-- Material provided follows --

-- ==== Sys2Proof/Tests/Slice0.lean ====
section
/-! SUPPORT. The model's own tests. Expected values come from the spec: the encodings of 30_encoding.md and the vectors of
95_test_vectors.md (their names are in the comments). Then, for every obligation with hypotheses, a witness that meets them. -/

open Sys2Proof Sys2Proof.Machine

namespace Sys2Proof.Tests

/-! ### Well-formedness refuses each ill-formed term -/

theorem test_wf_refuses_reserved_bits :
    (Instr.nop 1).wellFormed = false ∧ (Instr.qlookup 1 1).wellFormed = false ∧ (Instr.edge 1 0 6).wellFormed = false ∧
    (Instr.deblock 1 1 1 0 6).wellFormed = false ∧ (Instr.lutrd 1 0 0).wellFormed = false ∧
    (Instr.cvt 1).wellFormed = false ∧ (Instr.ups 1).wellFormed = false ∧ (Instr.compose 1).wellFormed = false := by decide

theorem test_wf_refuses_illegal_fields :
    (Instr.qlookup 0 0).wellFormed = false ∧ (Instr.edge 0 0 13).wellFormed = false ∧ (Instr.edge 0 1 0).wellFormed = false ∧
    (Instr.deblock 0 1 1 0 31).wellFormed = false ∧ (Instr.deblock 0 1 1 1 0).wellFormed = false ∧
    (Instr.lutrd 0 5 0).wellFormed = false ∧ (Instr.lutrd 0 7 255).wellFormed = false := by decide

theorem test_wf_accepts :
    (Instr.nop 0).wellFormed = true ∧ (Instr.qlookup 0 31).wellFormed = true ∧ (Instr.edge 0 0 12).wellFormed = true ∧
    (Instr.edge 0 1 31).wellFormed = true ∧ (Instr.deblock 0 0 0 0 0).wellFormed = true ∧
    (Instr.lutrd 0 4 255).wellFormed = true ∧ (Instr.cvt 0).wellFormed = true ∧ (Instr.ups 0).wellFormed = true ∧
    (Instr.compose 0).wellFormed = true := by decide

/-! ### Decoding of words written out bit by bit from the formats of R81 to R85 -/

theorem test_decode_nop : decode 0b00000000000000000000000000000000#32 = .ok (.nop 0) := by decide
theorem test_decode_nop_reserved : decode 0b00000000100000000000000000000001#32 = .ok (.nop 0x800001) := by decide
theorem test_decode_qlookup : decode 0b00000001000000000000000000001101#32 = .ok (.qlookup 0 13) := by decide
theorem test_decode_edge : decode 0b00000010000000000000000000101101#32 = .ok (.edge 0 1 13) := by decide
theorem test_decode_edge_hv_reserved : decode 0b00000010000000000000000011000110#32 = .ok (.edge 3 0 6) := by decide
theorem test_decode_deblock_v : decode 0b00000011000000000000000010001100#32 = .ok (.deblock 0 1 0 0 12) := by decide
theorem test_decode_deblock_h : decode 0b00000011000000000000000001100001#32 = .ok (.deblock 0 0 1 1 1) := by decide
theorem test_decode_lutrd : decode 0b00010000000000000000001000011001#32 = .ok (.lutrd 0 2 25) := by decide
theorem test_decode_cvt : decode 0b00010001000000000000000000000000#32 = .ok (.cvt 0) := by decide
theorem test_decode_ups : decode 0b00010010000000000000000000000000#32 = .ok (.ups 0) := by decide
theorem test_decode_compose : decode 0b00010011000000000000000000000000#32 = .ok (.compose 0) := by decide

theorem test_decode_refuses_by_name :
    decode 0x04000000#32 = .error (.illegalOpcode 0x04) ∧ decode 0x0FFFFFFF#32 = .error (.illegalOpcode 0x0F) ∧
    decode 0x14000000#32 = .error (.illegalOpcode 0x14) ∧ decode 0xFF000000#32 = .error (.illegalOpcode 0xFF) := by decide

-- Material provided concluded --

• **Task goal**
Each line above from the one with "theorem test_decode_qlookup : decode" up to and including the one with "theorem test_decode_edge : decode" must be set down exactly, and no line outside that span may appear.

• **Exercise result**
theorem test_decode_qlookup : decode 0b00000001000000000000000000001101#32 = .ok (.qlookup 0 13) := by decide
theorem test_decode_edge : decode 0b00000010000000000000000000101101#32 = .ok (.edge 0 1 13) := by decide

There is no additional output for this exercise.